### What is being asked
Given the records below, would you repeat exactly the lines that begin at the one containing "v).slv = s.slv := rfl" and end at the one containing "v).lpe = s.lpe := rfl", inclusive?

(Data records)
+ + + + +
-- ==== Sys2Proof/Laws/State.lean ====
section
/-!
SUPPORT. Laws/State.lean: what the updates of State leave alone, field by field, and reading a register field or a byte
after it, or another, was written.
-/
namespace Sys2Proof.Machine

/-! ### Association lists -/

theorem aGet_aDel_self {β : Type} (k : Nat) (l : List (Nat × β)) : aGet k (aDel k l) = none := by
  induction l with
  | nil => rfl
  | cons e l ih => simp only [aDel]; split <;> simp_all [aGet]

theorem aGet_aDel_ne {β : Type} {j k : Nat} (h : k ≠ j) (l : List (Nat × β)) : aGet k (aDel j l) = aGet k l := by
  induction l with
  | nil => rfl
  | cons e l ih =>
    simp only [aDel, aGet]; split
    · rw [ih, if_neg (by omega)]
    · simp only [aGet, ih]

theorem aGet_aIns_self {β : Type} (k : Nat) (v : β) (l : List (Nat × β)) (h : aGet k l = none) :
    aGet k (aIns k v l) = some v := by
  induction l with
  | nil => simp [aIns, aGet]
  | cons e l ih =>
    simp only [aGet] at h
    split at h
    · cases h
    · simp only [aIns]; split <;> simp_all [aGet]

theorem aGet_aIns_ne {β : Type} {j k : Nat} (h : k ≠ j) (v : β) (l : List (Nat × β)) : aGet k (aIns j v l) = aGet k l := by
  induction l with
  | nil => simp [aIns, aGet, Ne.symm h]
  | cons e l ih => simp only [aIns]; split <;> simp [aGet, Ne.symm h, ih]

/-- What is read under a key that was set. -/
theorem aGet_aSet_self {β : Type} [DecidableEq β] (d : β) (k : Nat) (v : β) (l : List (Nat × β)) :
    (aGet k (aSet d k v l)).getD d = v := by
  unfold aSet; split
  · simp [aGet_aDel_self, *]
  · rw [aGet_aIns_self _ _ _ (aGet_aDel_self _ _)]; rfl

/-- Another key is read as before. -/
theorem aGet_aSet_ne {β : Type} [DecidableEq β] {j k : Nat} (h : k ≠ j) (d : β) (v : β) (l : List (Nat × β)) :
    aGet k (aSet d j v l) = aGet k l := by
  unfold aSet; split
  · exact aGet_aDel_ne h _
  · rw [aGet_aIns_ne h, aGet_aDel_ne h]

/-! ### Register fields -/

@[simp] theorem State.rd_wr (s : State) (f : Fld) (v : Nat) : (s.wr f v).rd f = v % 2 ^ f.width :=
  aGet_aSet_self _ _ _ _

theorem State.rd_wr_ne (s : State) {f g : Fld} (h : g.key ≠ f.key) (v : Nat) : (s.wr f v).rd g = s.rd g := by
  simp only [State.rd, State.wr, aGet_aSet_ne h]

@[simp] theorem State.on_wrB (s : State) (f : Fld) (b : Bool) (h : 0 < f.width) : (s.wrB f b).on f = b := by
  have : 1 < 2 ^ f.width := Nat.one_lt_two_pow (by omega)
  cases b <;> simp [State.on, State.wrB, b2n, Nat.mod_eq_of_lt this]

/-- A field of a state reads as it stands whatever else than the register file changes. -/
@[simp] theorem State.rd_mk (s : State) (f : Fld) {wide mem chk ticks free reads pwr start log pmc ptu prd mir mbx cfg cfe sch cse
    gnb fus slv hlm lpe zfb crt fio can saf pending} :
    (State.mk s.regs wide mem chk ticks free reads pwr start log pmc ptu prd mir mbx cfg cfe sch cse gnb fus slv hlm lpe zfb crt
      fio can saf pending).rd f = s.rd f := rfl

/-! ### Bytes of memory -/

@[simp] theorem State.rdByte_wrByte (s : State) (a : Nat) (b : Byte) : (s.wrByte a b).rdByte a = b := aGet_aSet_self _ _ _ _

theorem State.rdByte_wrByte_ne (s : State) {a c : Nat} (h : c ≠ a) (b : Byte) : (s.wrByte a b).rdByte c = s.rdByte c := by
  simp only [State.rdByte, State.wrByte, aGet_aSet_ne h]

@[simp] theorem State.rdByte_wr (s : State) (f : Fld) (v a : Nat) : (s.wr f v).rdByte a = s.rdByte a := rfl

@[simp] theorem State.rdByte_mk (s : State) (a : Nat) {regs wide chk ticks free reads pwr start log pmc ptu prd mir mbx cfg cfe sch
    cse gnb fus slv hlm lpe zfb crt fio can saf pending} :
    (State.mk regs wide s.mem chk ticks free reads pwr start log pmc ptu prd mir mbx cfg cfe sch cse gnb fus slv hlm lpe zfb crt
      fio can saf pending).rdByte a = s.rdByte a := rfl

/-! ### Fields of State under each update -/

@[simp] theorem State.wr_wide (s : State) (f : Fld) (v : Nat) : (s.wr f v).wide = s.wide := rfl
@[simp] theorem State.wr_mem (s : State) (f : Fld) (v : Nat) : (s.wr f v).mem = s.mem := rfl
@[simp] theorem State.wr_chk (s : State) (f : Fld) (v : Nat) : (s.wr f v).chk = s.chk := rfl
@[simp] theorem State.wr_ticks (s : State) (f : Fld) (v : Nat) : (s.wr f v).ticks = s.ticks := rfl
@[simp] theorem State.wr_free (s : State) (f : Fld) (v : Nat) : (s.wr f v).free = s.free := rfl
@[simp] theorem State.wr_reads (s : State) (f : Fld) (v : Nat) : (s.wr f v).reads = s.reads := rfl
@[simp] theorem State.wr_pwr (s : State) (f : Fld) (v : Nat) : (s.wr f v).pwr = s.pwr := rfl
@[simp] theorem State.wr_start (s : State) (f : Fld) (v : Nat) : (s.wr f v).start = s.start := rfl
@[simp] theorem State.wr_log (s : State) (f : Fld) (v : Nat) : (s.wr f v).log = s.log := rfl
@[simp] theorem State.wr_pmc (s : State) (f : Fld) (v : Nat) : (s.wr f v).pmc = s.pmc := rfl
@[simp] theorem State.wr_ptu (s : State) (f : Fld) (v : Nat) : (s.wr f v).ptu = s.ptu := rfl
@[simp] theorem State.wr_prd (s : State) (f : Fld) (v : Nat) : (s.wr f v).prd = s.prd := rfl
@[simp] theorem State.wr_mir (s : State) (f : Fld) (v : Nat) : (s.wr f v).mir = s.mir := rfl
@[simp] theorem State.wr_mbx (s : State) (f : Fld) (v : Nat) : (s.wr f v).mbx = s.mbx := rfl
@[simp] theorem State.wr_cfg (s : State) (f : Fld) (v : Nat) : (s.wr f v).cfg = s.cfg := rfl
@[simp] theorem State.wr_cfe (s : State) (f : Fld) (v : Nat) : (s.wr f v).cfe = s.cfe := rfl
@[simp] theorem State.wr_sch (s : State) (f : Fld) (v : Nat) : (s.wr f v).sch = s.sch := rfl
@[simp] theorem State.wr_cse (s : State) (f : Fld) (v : Nat) : (s.wr f v).cse = s.cse := rfl
@[simp] theorem State.wr_gnb (s : State) (f : Fld) (v : Nat) : (s.wr f v).gnb = s.gnb := rfl
@[simp] theorem State.wr_fus (s : State) (f : Fld) (v : Nat) : (s.wr f v).fus = s.fus := rfl
@[simp] theorem State.wr_slv (s : State) (f : Fld) (v : Nat) : (s.wr f v).slv = s.slv := rfl
@[simp] theorem State.wr_hlm (s : State) (f : Fld) (v : Nat) : (s.wr f v).hlm = s.hlm := rfl
@[simp] theorem State.wr_lpe (s : State) (f : Fld) (v : Nat) : (s.wr f v).lpe = s.lpe := rfl
@[simp] theorem State.wr_zfb (s : State) (f : Fld) (v : Nat) : (s.wr f v).zfb = s.zfb := rfl
@[simp] theorem State.wr_crt (s : State) (f : Fld) (v : Nat) : (s.wr f v).crt = s.crt := rfl
@[simp] theorem State.wr_fio (s : State) (f : Fld) (v : Nat) : (s.wr f v).fio = s.fio := rfl
@[simp] theorem State.wr_can (s : State) (f : Fld) (v : Nat) : (s.wr f v).can = s.can := rfl
@[simp] theorem State.wr_saf (s : State) (f : Fld) (v : Nat) : (s.wr f v).saf = s.saf := rfl
@[simp] theorem State.wr_pending (s : State) (f : Fld) (v : Nat) : (s.wr f v).pending = s.pending := rfl

@[simp] theorem State.wrByte_regs (s : State) (a : Nat) (b : Byte) : (s.wrByte a b).regs = s.regs := rfl
@[simp] theorem State.wrByte_wide (s : State) (a : Nat) (b : Byte) : (s.wrByte a b).wide = s.wide := rfl
@[simp] theorem State.wrByte_chk (s : State) (a : Nat) (b : Byte) : (s.wrByte a b).chk = s.chk := rfl
@[simp] theorem State.wrByte_ticks (s : State) (a : Nat) (b : Byte) : (s.wrByte a b).ticks = s.ticks := rfl
@[simp] theorem State.wrByte_free (s : State) (a : Nat) (b : Byte) : (s.wrByte a b).free = s.free := rfl
@[simp] theorem State.wrByte_reads (s : State) (a : Nat) (b : Byte) : (s.wrByte a b).reads = s.reads := rfl
@[simp] theorem State.wrByte_pwr (s : State) (a : Nat) (b : Byte) : (s.wrByte a b).pwr = s.pwr := rfl
@[simp] theorem State.wrByte_start (s : State) (a : Nat) (b : Byte) : (s.wrByte a b).start = s.start := rfl
@[simp] theorem State.wrByte_log (s : State) (a : Nat) (b : Byte) : (s.wrByte a b).log = s.log := rfl
@[simp] theorem State.wrByte_pmc (s : State) (a : Nat) (b : Byte) : (s.wrByte a b).pmc = s.pmc := rfl
@[simp] theorem State.wrByte_ptu (s : State) (a : Nat) (b : Byte) : (s.wrByte a b).ptu = s.ptu := rfl
@[simp] theorem State.wrByte_prd (s : State) (a : Nat) (b : Byte) : (s.wrByte a b).prd = s.prd := rfl
@[simp] theorem State.wrByte_mir (s : State) (a : Nat) (b : Byte) : (s.wrByte a b).mir = s.mir := rfl
@[simp] theorem State.wrByte_mbx (s : State) (a : Nat) (b : Byte) : (s.wrByte a b).mbx = s.mbx := rfl
@[simp] theorem State.wrByte_cfg (s : State) (a : Nat) (b : Byte) : (s.wrByte a b).cfg = s.cfg := rfl
@[simp] theorem State.wrByte_cfe (s : State) (a : Nat) (b : Byte) : (s.wrByte a b).cfe = s.cfe := rfl
@[simp] theorem State.wrByte_sch (s : State) (a : Nat) (b : Byte) : (s.wrByte a b).sch = s.sch := rfl
@[simp] theorem State.wrByte_cse (s : State) (a : Nat) (b : Byte) : (s.wrByte a b).cse = s.cse := rfl
@[simp] theorem State.wrByte_gnb (s : State) (a : Nat) (b : Byte) : (s.wrByte a b).gnb = s.gnb := rfl
@[simp] theorem State.wrByte_fus (s : State) (a : Nat) (b : Byte) : (s.wrByte a b).fus = s.fus := rfl
@[simp] theorem State.wrByte_slv (s : State) (a : Nat) (b : Byte) : (s.wrByte a b).slv = s.slv := rfl
@[simp] theorem State.wrByte_hlm (s : State) (a : Nat) (b : Byte) : (s.wrByte a b).hlm = s.hlm := rfl
@[simp] theorem State.wrByte_lpe (s : State) (a : Nat) (b : Byte) : (s.wrByte a b).lpe = s.lpe := rfl
@[simp] theorem State.wrByte_zfb (s : State) (a : Nat) (b : Byte) : (s.wrByte a b).zfb = s.zfb := rfl
@[simp] theorem State.wrByte_crt (s : State) (a : Nat) (b : Byte) : (s.wrByte a b).crt = s.crt := rfl
@[simp] theorem State.wrByte_fio (s : State) (a : Nat) (b : Byte) : (s.wrByte a b).fio = s.fio := rfl
@[simp] theorem State.wrByte_can (s : State) (a : Nat) (b : Byte) : (s.wrByte a b).can = s.can := rfl
@[simp] theorem State.wrByte_saf (s : State) (a : Nat) (b : Byte) : (s.wrByte a b).saf = s.saf := rfl
@[simp] theorem State.wrByte_pending (s : State) (a : Nat) (b : Byte) : (s.wrByte a b).pending = s.pending := rfl

@[simp] theorem State.wrChk_regs (s : State) (k : Nat) (b : Byte) : (s.wrChk k b).regs = s.regs := rfl
@[simp] theorem State.wrChk_wide (s : State) (k : Nat) (b : Byte) : (s.wrChk k b).wide = s.wide := rfl
@[simp] theorem State.wrChk_mem (s : State) (k : Nat) (b : Byte) : (s.wrChk k b).mem = s.mem := rfl
@[simp] theorem State.wrChk_ticks (s : State) (k : Nat) (b : Byte) : (s.wrChk k b).ticks = s.ticks := rfl
@[simp] theorem State.wrChk_free (s : State) (k : Nat) (b : Byte) : (s.wrChk k b).free = s.free := rfl
@[simp] theorem State.wrChk_reads (s : State) (k : Nat) (b : Byte) : (s.wrChk k b).reads = s.reads := rfl
@[simp] theorem State.wrChk_pwr (s : State) (k : Nat) (b : Byte) : (s.wrChk k b).pwr = s.pwr := rfl
@[simp] theorem State.wrChk_start (s : State) (k : Nat) (b : Byte) : (s.wrChk k b).start = s.start := rfl
@[simp] theorem State.wrChk_log (s : State) (k : Nat) (b : Byte) : (s.wrChk k b).log = s.log := rfl
@[simp] theorem State.wrChk_pmc (s : State) (k : Nat) (b : Byte) : (s.wrChk k b).pmc = s.pmc := rfl
@[simp] theorem State.wrChk_ptu (s : State) (k : Nat) (b : Byte) : (s.wrChk k b).ptu = s.ptu := rfl
@[simp] theorem State.wrChk_prd (s : State) (k : Nat) (b : Byte) : (s.wrChk k b).prd = s.prd := rfl
@[simp] theorem State.wrChk_mir (s : State) (k : Nat) (b : Byte) : (s.wrChk k b).mir = s.mir := rfl
@[simp] theorem State.wrChk_mbx (s : State) (k : Nat) (b : Byte) : (s.wrChk k b).mbx = s.mbx := rfl
@[simp] theorem State.wrChk_cfg (s : State) (k : Nat) (b : Byte) : (s.wrChk k b).cfg = s.cfg := rfl
@[simp] theorem State.wrChk_cfe (s : State) (k : Nat) (b : Byte) : (s.wrChk k b).cfe = s.cfe := rfl
@[simp] theorem State.wrChk_sch (s : State) (k : Nat) (b : Byte) : (s.wrChk k b).sch = s.sch := rfl
@[simp] theorem State.wrChk_cse (s : State) (k : Nat) (b : Byte) : (s.wrChk k b).cse = s.cse := rfl
@[simp] theorem State.wrChk_gnb (s : State) (k : Nat) (b : Byte) : (s.wrChk k b).gnb = s.gnb := rfl
@[simp] theorem State.wrChk_fus (s : State) (k : Nat) (b : Byte) : (s.wrChk k b).fus = s.fus := rfl
@[simp] theorem State.wrChk_slv (s : State) (k : Nat) (b : Byte) : (s.wrChk k b).slv = s.slv := rfl
@[simp] theorem State.wrChk_hlm (s : State) (k : Nat) (b : Byte) : (s.wrChk k b).hlm = s.hlm := rfl
@[simp] theorem State.wrChk_lpe (s : State) (k : Nat) (b : Byte) : (s.wrChk k b).lpe = s.lpe := rfl
@[simp] theorem State.wrChk_zfb (s : State) (k : Nat) (b : Byte) : (s.wrChk k b).zfb = s.zfb := rfl
@[simp] theorem State.wrChk_crt (s : State) (k : Nat) (b : Byte) : (s.wrChk k b).crt = s.crt := rfl
@[simp] theorem State.wrChk_fio (s : State) (k : Nat) (b : Byte) : (s.wrChk k b).fio = s.fio := rfl
@[simp] theorem State.wrChk_can (s : State) (k : Nat) (b : Byte) : (s.wrChk k b).can = s.can := rfl
@[simp] theorem State.wrChk_saf (s : State) (k : Nat) (b : Byte) : (s.wrChk k b).saf = s.saf := rfl
@[simp] theorem State.wrChk_pending (s : State) (k : Nat) (b : Byte) : (s.wrChk k b).pending = s.pending := rfl

@[simp] theorem State.draw_regs (s : State) : s.draw.regs = s.regs := rfl
@[simp] theorem State.draw_wide (s : State) : s.draw.wide = s.wide := rfl
@[simp] theorem State.draw_mem (s : State) : s.draw.mem = s.mem := rfl
@[simp] theorem State.draw_chk (s : State) : s.draw.chk = s.chk := rfl
@[simp] theorem State.draw_ticks (s : State) : s.draw.ticks = s.ticks := rfl
@[simp] theorem State.draw_reads (s : State) : s.draw.reads = s.reads := rfl
@[simp] theorem State.draw_pwr (s : State) : s.draw.pwr = s.pwr := rfl
@[simp] theorem State.draw_start (s : State) : s.draw.start = s.start := rfl
@[simp] theorem State.draw_log (s : State) : s.draw.log = s.log := rfl
@[simp] theorem State.draw_pmc (s : State) : s.draw.pmc = s.pmc := rfl
@[simp] theorem State.draw_ptu (s : State) : s.draw.ptu = s.ptu := rfl
@[simp] theorem State.draw_prd (s : State) : s.draw.prd = s.prd := rfl
@[simp] theorem State.draw_mir (s : State) : s.draw.mir = s.mir := rfl
@[simp] theorem State.draw_mbx (s : State) : s.draw.mbx = s.mbx := rfl
@[simp] theorem State.draw_cfg (s : State) : s.draw.cfg = s.cfg := rfl
@[simp] theorem State.draw_cfe (s : State) : s.draw.cfe = s.cfe := rfl
@[simp] theorem State.draw_sch (s : State) : s.draw.sch = s.sch := rfl
@[simp] theorem State.draw_cse (s : State) : s.draw.cse = s.cse := rfl
@[simp] theorem State.draw_gnb (s : State) : s.draw.gnb = s.gnb := rfl
@[simp] theorem State.draw_fus (s : State) : s.draw.fus = s.fus := rfl
@[simp] theorem State.draw_slv (s : State) : s.draw.slv = s.slv := rfl
@[simp] theorem State.draw_hlm (s : State) : s.draw.hlm = s.hlm := rfl
@[simp] theorem State.draw_lpe (s : State) : s.draw.lpe = s.lpe := rfl
@[simp] theorem State.draw_zfb (s : State) : s.draw.zfb = s.zfb := rfl
@[simp] theorem State.draw_crt (s : State) : s.draw.crt = s.crt := rfl
@[simp] theorem State.draw_fio (s : State) : s.draw.fio = s.fio := rfl
@[simp] theorem State.draw_can (s : State) : s.draw.can = s.can := rfl
@[simp] theorem State.draw_saf (s : State) : s.draw.saf = s.saf := rfl
@[simp] theorem State.draw_pending (s : State) : s.draw.pending = s.pending := rfl

end Sys2Proof.Machine
end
+ + + + +
### Task output
@[simp] theorem State.wr_slv (s : State) (f : Fld) (v : Nat) : (s.wr f v).slv = s.slv := rfl
@[simp] theorem State.wr_hlm (s : State) (f : Fld) (v : Nat) : (s.wr f v).hlm = s.hlm := rfl
@[simp] theorem State.wr_lpe (s : State) (f : Fld) (v : Nat) : (s.wr f v).lpe = s.lpe := rfl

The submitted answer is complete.